- [Exercise directions]
All of the data that appears below is to be given again precisely as written.

- [Data supplied]
-- ==== Sys2Proof/Machine/Snapshots.lean ====
section
/-! DEFINITION. Evaluation snapshots (R462 to R468): the check at `GO`, the marking of the pages at a step boundary, the
pages shipped as writes of the context's class, and the end of a page. -/

namespace Sys2Proof.Machine

/-- A destination of the table: a global address of space 0 of another device, a multiple of 2 MiB (R462). -/
def destOk (s : State) (a : Nat) : Bool :=
  decide (a < 2 ^ 57 ∧ a % 2 ^ 21 = 0 ∧ gDev a ≠ ownDev s) && !a.testBit 44

/-- The destination table of `n` entries, where it can be read. -/
def destTable (s : State) (r n : Nat) : State × Option (List Nat) :=
  let va := cget s r F.ctxPrinttblVa 0
  if 2 ^ 48 < va + 8 * n then (s, none)
  else
    match cvRead s r va (8 * n) .access with
    | (s, .ok, bs, _) => (s, some ((List.range n).map (fun i => leNat ((bs.drop (8 * i)).take 8))))
    | (s, _, _, _) => (s, none)

/-- The check at `GO`: a snapshot, or the result of Table 13.5. -/
def printCheck (s : State) (r : Nat) : State × Except Nat Snap :=
  let va := cget s r F.ctxPrintvaVa 0
  let n := cget s r F.ctxPrintcntPages 0
  if n = 0 ∨ 2 ^ 48 < va + n * 2 ^ 21 then (s, .error 1)
  else
    let ps := (List.range n).map (pageOf va + ·)
    match destTable s r n with
    | (s, none) => (s, .error 1)
    | (s, some ds) =>
      if !ds.all (destOk s) then (s, .error 1)
      else if !ps.all (fun pg => (tfind (ctx s r).vs.pages pg).isSome) then (s, .error 2)
      else (s, .ok ⟨false, ps, ds, [], 0⟩)

/-- `GO` of a snapshot (R462, R463): armed, or failed at once. -/
def printGo (s : State) (r : Nat) : State :=
  match printCheck s r with
  | (s, .error e) => printSignal (cset (cset s r F.ctxPrintstatFail 0 1) r F.ctxPrintstatResult 0 e) r
  | (s, .ok p) =>
    let s := modCtx s r fun x => { x with snap := some p }
    cset (cset (cset (cset s r F.ctxPrintctlGo 0 1) r F.ctxPrintstatState 0 1) r F.ctxPrintstatResult 0 0)
      r F.ctxPrintstatSent 0 0

/-- `GO` (R462): a write of `CTX_PRINTCTL`. -/
def execGoSnapshot (sl : SlotId) (w : RegWrite) (s : State) : Host.Outcome State Fault Refusal :=
  onBar false s fun s =>
  let busy := fbit s F.ctxPrintctlGo sl.val 0
  let s := writeFields s w [F.ctxPrintctlHash, F.ctxPrintctlIrq, F.ctxPrintctlIrqen] sl.val 0
  match wbit w F.ctxPrintctlGo && !busy, slotCtx s sl.val with
  | true, some r => .next (printGo s r)
  | _, _ => .next s

/-- The bytes of a page as plaintext, and the 64-byte lines of it that are poisoned. -/
def pageText (s : State) (r pg : Nat) : Bytes × List Nat :=
  (vsRead (ctx s r).vs (pg * 2 ^ 21) (2 ^ 21), vsPoison (ctx s r).vs (pg * 2 ^ 21) (2 ^ 21))

/-- A page sent as writes of 4,096 bytes, up to one that cannot be sent (R464). -/
def shipPage (s : State) (r pg dst : Nat) : Option State :=
  let t := pageText s r pg
  (List.range 512).foldl
    (fun a i =>
      a.bind fun s =>
        let bad := (t.2.filter (fun o => decide (4096 * i ≤ o ∧ o < 4096 * (i + 1)))).map (· - 4096 * i)
        let id := s.fab.nextReq
        (request s { pktInit with type := 1, dst := gDev dst, addr := dst + 4096 * i,
                                  data := (t.1.drop (4096 * i)).take 4096, poison := poisonMap bad }
          none none none (some r)).map fun s => modReq s id fun q => { q with snap := some pg }) (some s)

/-- The pages of a snapshot shipped in ascending order; a target that no route reaches ends it (Table 13.4). -/
def shipPages : List (Nat × Nat) → State → Nat → State
  | [], s, _ => s
  | (pg, dst) :: t, s, r =>
    match shipPage s r pg dst with
    | some s => shipPages t s r
    | none => printFail s r 4

/-- `SNAPSHOT_START` (R463): at the first instant without a step, the pages are marked and leave; their digest is that of
the bytes they hold then (R466). -/
def execSnapshotStart (r : CtxId) (s : State) : Host.Outcome State Fault Refusal :=
  onClock s (edgeClock 0) fun s =>
  let x := ctx s r.val
  match x.snap with
  | none => .next s
  | some p =>
    if p.started ∨ x.step.isSome ∨ x.floats.any (·.launched) then .next s
    else
      let s := p.pages.foldl (fun s pg => modPage s r.val pg fun e => { e with printing := true }) (wake s [])
      let root := digestNat (rootOf (p.pages.map (fun pg => (pageText s r.val pg).1)).flatten)
      let s := modCtx s r.val fun x => { x with snap := some { p with started := true, digest := root } }
      .next (shipPages (p.pages.zip p.dests) (cset s r.val F.ctxPrintstatState 0 2) r.val)

/-- A snapshot whose pages have all left: its digest is written where `HASH` is 1 by then (R466). -/
def printDone (s : State) (r : Nat) (p : Snap) : State :=
  let s :=
    if cget s r F.ctxPrintctlHash 0 = 1 then
      (List.range 4).foldl (fun s w => cset s r F.ctxPrintdigData w (bitsOf p.digest.toNat (64 * w) 64)) s
    else s
  let s := modCtx s r fun x => { x with snap := none }
  let s := cset (cset (cset s r F.ctxPrintstatState 0 0) r F.ctxPrintctlGo 0 0) r F.ctxPrintstatDone 0 1
  printSignal s r

/-- Whether a write of a page is still to be acknowledged. -/
def pageFlies (s : State) (r : CtxId) (pg : Nat) : Bool :=
  s.fab.reqs.any (fun q => q.snap == some pg && q.ctx == some r)

/-- `SNAPSHOT_PAGE_SENT` (R464): the last write of a page has been acknowledged. -/
def execSnapshotPageSent (r : CtxId) (s : State) : Host.Outcome State Fault Refusal :=
  onClock s (edgeClock 0) fun s =>
  match (ctx s r.val).snap with
  | none => .next s
  | some p =>
    match if p.started then p.pages.find? (fun pg => !p.sent.contains pg && !pageFlies s r pg) else none with
    | none => .next s
    | some pg =>
      let p := { p with sent := p.sent ++ [pg] }
      let s := modPage s r.val pg fun e => { e with printing := false }
      let s := unshadow s (fun v => v != shadowName r.val pg)
      let s := ccount (modCtx s r.val fun x => { x with snap := some p }) r.val F.ctxPrintstatSent 0 1
      .next (resumePg (if p.sent.length = p.pages.length then printDone s r.val p else s) r.val)

end Sys2Proof.Machine
end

- [Output]
-- ==== Sys2Proof/Machine/Snapshots.lean ====
section
/-! DEFINITION. Evaluation snapshots (R462 to R468): the check at `GO`, the marking of the pages at a step boundary, the
pages shipped as writes of the context's class, and the end of a page. -/

namespace Sys2Proof.Machine

/-- A destination of the table: a global address of space 0 of another device, a multiple of 2 MiB (R462). -/
def destOk (s : State) (a : Nat) : Bool :=
  decide (a < 2 ^ 57 ∧ a % 2 ^ 21 = 0 ∧ gDev a ≠ ownDev s) && !a.testBit 44

/-- The destination table of `n` entries, where it can be read. -/
def destTable (s : State) (r n : Nat) : State × Option (List Nat) :=
  let va := cget s r F.ctxPrinttblVa 0
  if 2 ^ 48 < va + 8 * n then (s, none)
  else
    match cvRead s r va (8 * n) .access with
    | (s, .ok, bs, _) => (s, some ((List.range n).map (fun i => leNat ((bs.drop (8 * i)).take 8))))
    | (s, _, _, _) => (s, none)

/-- The check at `GO`: a snapshot, or the result of Table 13.5. -/
def printCheck (s : State) (r : Nat) : State × Except Nat Snap :=
  let va := cget s r F.ctxPrintvaVa 0
  let n := cget s r F.ctxPrintcntPages 0
  if n = 0 ∨ 2 ^ 48 < va + n * 2 ^ 21 then (s, .error 1)
  else
    let ps := (List.range n).map (pageOf va + ·)
    match destTable s r n with
    | (s, none) => (s, .error 1)
    | (s, some ds) =>
      if !ds.all (destOk s) then (s, .error 1)
      else if !ps.all (fun pg => (tfind (ctx s r).vs.pages pg).isSome) then (s, .error 2)
      else (s, .ok ⟨false, ps, ds, [], 0⟩)

/-- `GO` of a snapshot (R462, R463): armed, or failed at once. -/
def printGo (s : State) (r : Nat) : State :=
  match printCheck s r with
  | (s, .error e) => printSignal (cset (cset s r F.ctxPrintstatFail 0 1) r F.ctxPrintstatResult 0 e) r
  | (s, .ok p) =>
    let s := modCtx s r fun x => { x with snap := some p }
    cset (cset (cset (cset s r F.ctxPrintctlGo 0 1) r F.ctxPrintstatState 0 1) r F.ctxPrintstatResult 0 0)
      r F.ctxPrintstatSent 0 0

/-- `GO` (R462): a write of `CTX_PRINTCTL`. -/
def execGoSnapshot (sl : SlotId) (w : RegWrite) (s : State) : Host.Outcome State Fault Refusal :=
  onBar false s fun s =>
  let busy := fbit s F.ctxPrintctlGo sl.val 0
  let s := writeFields s w [F.ctxPrintctlHash, F.ctxPrintctlIrq, F.ctxPrintctlIrqen] sl.val 0
  match wbit w F.ctxPrintctlGo && !busy, slotCtx s sl.val with
  | true, some r => .next (printGo s r)
  | _, _ => .next s

/-- The bytes of a page as plaintext, and the 64-byte lines of it that are poisoned. -/
def pageText (s : State) (r pg : Nat) : Bytes × List Nat :=
  (vsRead (ctx s r).vs (pg * 2 ^ 21) (2 ^ 21), vsPoison (ctx s r).vs (pg * 2 ^ 21) (2 ^ 21))

/-- A page sent as writes of 4,096 bytes, up to one that cannot be sent (R464). -/
def shipPage (s : State) (r pg dst : Nat) : Option State :=
  let t := pageText s r pg
  (List.range 512).foldl
    (fun a i =>
      a.bind fun s =>
        let bad := (t.2.filter (fun o => decide (4096 * i ≤ o ∧ o < 4096 * (i + 1)))).map (· - 4096 * i)
        let id := s.fab.nextReq
        (request s { pktInit with type := 1, dst := gDev dst, addr := dst + 4096 * i,
                                  data := (t.1.drop (4096 * i)).take 4096, poison := poisonMap bad }
          none none none (some r)).map fun s => modReq s id fun q => { q with snap := some pg }) (some s)

/-- The pages of a snapshot shipped in ascending order; a target that no route reaches ends it (Table 13.4). -/
def shipPages : List (Nat × Nat) → State → Nat → State
  | [], s, _ => s
  | (pg, dst) :: t, s, r =>
    match shipPage s r pg dst with
    | some s => shipPages t s r
    | none => printFail s r 4

/-- `SNAPSHOT_START` (R463): at the first instant without a step, the pages are marked and leave; their digest is that of
the bytes they hold then (R466). -/
def execSnapshotStart (r : CtxId) (s : State) : Host.Outcome State Fault Refusal :=
  onClock s (edgeClock 0) fun s =>
  let x := ctx s r.val
  match x.snap with
  | none => .next s
  | some p =>
    if p.started ∨ x.step.isSome ∨ x.floats.any (·.launched) then .next s
    else
      let s := p.pages.foldl (fun s pg => modPage s r.val pg fun e => { e with printing := true }) (wake s [])
      let root := digestNat (rootOf (p.pages.map (fun pg => (pageText s r.val pg).1)).flatten)
      let s := modCtx s r.val fun x => { x with snap := some { p with started := true, digest := root } }
      .next (shipPages (p.pages.zip p.dests) (cset s r.val F.ctxPrintstatState 0 2) r.val)

/-- A snapshot whose pages have all left: its digest is written where `HASH` is 1 by then (R466). -/
def printDone (s : State) (r : Nat) (p : Snap) : State :=
  let s :=
    if cget s r F.ctxPrintctlHash 0 = 1 then
      (List.range 4).foldl (fun s w => cset s r F.ctxPrintdigData w (bitsOf p.digest.toNat (64 * w) 64)) s
    else s
  let s := modCtx s r fun x => { x with snap := none }
  let s := cset (cset (cset s r F.ctxPrintstatState 0 0) r F.ctxPrintctlGo 0 0) r F.ctxPrintstatDone 0 1
  printSignal s r

/-- Whether a write of a page is still to be acknowledged. -/
def pageFlies (s : State) (r : CtxId) (pg : Nat) : Bool :=
  s.fab.reqs.any (fun q => q.snap == some pg && q.ctx == some r)

/-- `SNAPSHOT_PAGE_SENT` (R464): the last write of a page has been acknowledged. -/
def execSnapshotPageSent (r : CtxId) (s : State) : Host.Outcome State Fault Refusal :=
  onClock s (edgeClock 0) fun s =>
  match (ctx s r.val).snap with
  | none => .next s
  | some p =>
    match if p.started then p.pages.find? (fun pg => !p.sent.contains pg && !pageFlies s r pg) else none with
    | none => .next s
    | some pg =>
      let p := { p with sent := p.sent ++ [pg] }
      let s := modPage s r.val pg fun e => { e with printing := false }
      let s := unshadow s (fun v => v != shadowName r.val pg)
      let s := ccount (modCtx s r.val fun x => { x with snap := some p }) r.val F.ctxPrintstatSent 0 1
      .next (resumePg (if p.sent.length = p.pages.length then printDone s r.val p else s) r.val)

end Sys2Proof.Machine
end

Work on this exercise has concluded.